A Picture of My Niece Who Has the Consumption
A picture that tells a sad story (either in the photo or written on the back) for the Vintage Photos Theme Park.

The woman at left on the front of this real photo postcard is Jennie B. Dorsey, who was visiting her aunt (her father's sister), Mrs. Amanda J. (Dorsey) Watkins, in Clarksburg, West Virginia, in 1911 (mouse over the image above for a close-up view of the women).

As Amanda wrote on the back of the card, "This is a picture of my niece who has the consumption," which was another term for tuberculosis, an incurable infectious disease at the time. On the front of the card, Amanda added, "She has been failing ever since she returned to her home in Scranton, Pa."

Sadly, Jennie did pass away the following year on April 3, 1912. She was only 24 years old, and her death certificate listed the cause of her death as pulmonary tuberculosis.

This real photo postcard was postmarked in Columbus, Ohio, on July 13, 1911. It was addressed to Miss Lizzie Seitz, Post Office Box, Muncie, Ind.

Message on the front of the postcard:

Jennie Dorsey & Mrs. Watkins in Clarksburg, W.Va. She has been failing ever since she returned to her home in Scranton, Pa.

Message on the other side:

Dear Miss Seitz,

This is a picture of my niece who has the consumption and I on our lawn, and this is the house we live in. We are at the camp for 2 days. We are not very well in body. Will write more in a letter soon. We all send love.

So sorry about your eyes. Use salt water diluted and get the juice of a grape vine. Be careful, don't use strong medicine. Be careful and rest them all you can. I cured mine with salt water.

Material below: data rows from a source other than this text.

-- ==== Sys2Proof/Laws/InvEngines.lean ====
section
/-!
SUPPORT. The shared operations of pages, vaults, messages and the engines
keep the invariant of memory, the tick and the least firmware version.
-/
namespace Sys2Proof.Machine

@[simp] theorem State.releaseXl_good {kt mv : Nat} {s : State} (c : Nat) (p : Prio) (va : Nat) (x : Xl) (lands : Bool)
    (hs : s.Good kt mv) :
    State.Good kt mv (State.releaseXl s c p va x lands) := by
  unfold State.releaseXl
  repeat'
    first
    | with_reducible assumption | with_reducible apply State.modCore_good | with_reducible apply State.modBank_good
    | dsimp only | split | (intro _) | with_reducible apply good_foldl | simp only [State.good_upd_iff]
    | simp only [State.good_bootUpd_iff] | with_reducible refine good_snd (by assumption) ?_
    | with_reducible refine good_fst (by assumption) ?_ | (simp [*]; done)

@[simp] theorem State.meetAll_good {kt mv : Nat} {s : State} (pas : List Nat) (hs : s.Good kt mv) :
    State.Good kt mv (State.meetAll s pas) := by
  unfold State.meetAll
  repeat'
    first
    | with_reducible assumption | with_reducible apply State.meet_good | with_reducible apply State.call_good
    | dsimp only | split | (intro _) | with_reducible apply good_foldl | simp only [State.good_upd_iff]
    | simp only [State.good_bootUpd_iff] | with_reducible refine good_snd (by assumption) ?_
    | with_reducible refine good_fst (by assumption) ?_ | (simp [*]; done)

@[simp] theorem State.rewriteLeaf_good {kt mv : Nat} {s : State} (e : TlbEntry) (at_ : Nat) (f : Word → Word) (hs :
    s.Good kt mv) :
    State.Good kt mv (State.rewriteLeaf s e at_ f) := by
  unfold State.rewriteLeaf
  repeat'
    first
    | with_reducible assumption | with_reducible apply State.wrWord_good | dsimp only | split | (intro _)
    | with_reducible apply good_foldl | simp only [State.good_upd_iff] | simp only [State.good_bootUpd_iff]
    | with_reducible refine good_snd (by assumption) ?_ | with_reducible refine good_fst (by assumption) ?_
    | (simp [*]; done)

@[simp] theorem State.covers_good {kt mv : Nat} {s : State} (a : Nat) (hs : s.Good kt mv) :
    State.Good kt mv (State.covers s a) := by
  unfold State.covers
  repeat'
    first
    | with_reducible assumption | with_reducible apply State.heal_good | dsimp only | split | (intro _)
    | with_reducible apply good_foldl | simp only [State.good_upd_iff] | simp only [State.good_bootUpd_iff]
    | with_reducible refine good_snd (by assumption) ?_ | with_reducible refine good_fst (by assumption) ?_
    | (simp [*]; done)

@[simp] theorem State.moveWord_good {kt mv : Nat} {s : State} (src dst : Nat) (hs : s.Good kt mv) :
    State.Good kt mv (State.moveWord s src dst) := by
  unfold State.moveWord
  repeat'
    first
    | with_reducible assumption | with_reducible apply State.wrWord_good | with_reducible apply State.setFE_good
    | with_reducible apply State.addPoison_good | with_reducible apply State.addWordPoison_good
    | with_reducible apply State.meet_good | with_reducible apply State.call_good
    | with_reducible apply State.covers_good | dsimp only | split | (intro _) | with_reducible apply good_foldl
    | simp only [State.good_upd_iff] | simp only [State.good_bootUpd_iff]
    | with_reducible refine good_snd (by assumption) ?_ | with_reducible refine good_fst (by assumption) ?_
    | (simp [*]; done)

@[simp] theorem State.movePage_good {kt mv : Nat} {s : State} (src dst n : Nat) (hs : s.Good kt mv) :
    State.Good kt mv (State.movePage s src dst n) := by
  unfold State.movePage
  repeat'
    first
    | with_reducible assumption | with_reducible apply State.moveWord_good | dsimp only | split | (intro _)
    | with_reducible apply good_foldl | simp only [State.good_upd_iff] | simp only [State.good_bootUpd_iff]
    | with_reducible refine good_snd (by assumption) ?_ | with_reducible refine good_fst (by assumption) ?_
    | (simp [*]; done)

@[simp] theorem State.dropReplicas_good {kt mv : Nat} {s : State} (lid : BitVec 32) (e : TlbEntry) (hs : s.Good kt mv) :
    State.Good kt mv (State.dropReplicas s lid e) := by
  unfold State.dropReplicas
  repeat'
    first
    | with_reducible assumption | dsimp only | split | (intro _) | with_reducible apply good_foldl
    | simp only [State.good_upd_iff] | simp only [State.good_bootUpd_iff]
    | with_reducible refine good_snd (by assumption) ?_ | with_reducible refine good_fst (by assumption) ?_
    | (simp [*]; done)

@[simp] theorem State.toHostPage_good {kt mv : Nat} {s : State} (lid : BitVec 32) (e : TlbEntry) (at_ dest : Nat) (hs :
    s.Good kt mv) :
    State.Good kt mv (State.toHostPage s lid e at_ dest) := by
  unfold State.toHostPage
  repeat'
    first
    | with_reducible assumption | with_reducible apply State.modLayer_good | with_reducible apply State.meet_good
    | with_reducible apply State.call_good | with_reducible apply State.rewriteLeaf_good
    | with_reducible apply State.dropReplicas_good | dsimp only | split | (intro _)
    | with_reducible apply good_foldl | simp only [State.good_upd_iff] | simp only [State.good_bootUpd_iff]
    | with_reducible refine good_snd (by assumption) ?_ | with_reducible refine good_fst (by assumption) ?_
    | (simp [*]; done)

Smiley Derleth, * Ren.Art * have particularly liked this photo


Comments
 Deborah Lundbech
Deborah Lundbech club
Very sad. She looks so frail in this picture - especially next to her aunt who looks like an interesting no nonsense character.
Did you verify this on a census, Alan, or did you have knowledge of her death through family connections ?
2 years ago.
Alan Mays club has replied to Deborah Lundbech club
Thanks, Deborah! I actually used a library edition of Ancestry along with the details I had (Jennie Dorsey, Scranton, Pa., niece, consumption, Mrs. Watkins, Clarksburg, W. Va., 1911) to fill in the story. Jennie was unmarried, and I found her death certificate fairly quickly after searching on her name and location (Scranton). I then determined that her father had one sister, Amanda, who married a James G Watkins. The 1910 census records indicate that Amanda Watkins worked as an evangelist with the Salvation Army. By the time of the 1920 census, she was widowed but still worked for the Salvation Army as an "adgritant" (probably meaning "adjutant"). It's amazing what information is available in that database.
2 years ago.
 Deborah Lundbech
Deborah Lundbech club
That's very impressive, Alan! Such a wealth of information. And Amanda really does look the part of a moral, strong but kind woman.
By the way, I'm enjoying my ILL of "The Hidden Mother very much - although I don't love the layout. I wish that the photos were larger, and identified on the same page. (spoiled by Flickr and Ipernity!) The variation in subjects, settings, date, etc. makes it pretty fascinating though - she has put together a really amazing collection!
2 years ago.
Alan Mays club has replied to Deborah Lundbech club
Thanks, Deborah! Glad you're enjoying The Hidden Mother, too!
2 years ago.
 RicksPics
RicksPics club
Exellent example of the theme, Alan, and your research is fascinating.
2 years ago.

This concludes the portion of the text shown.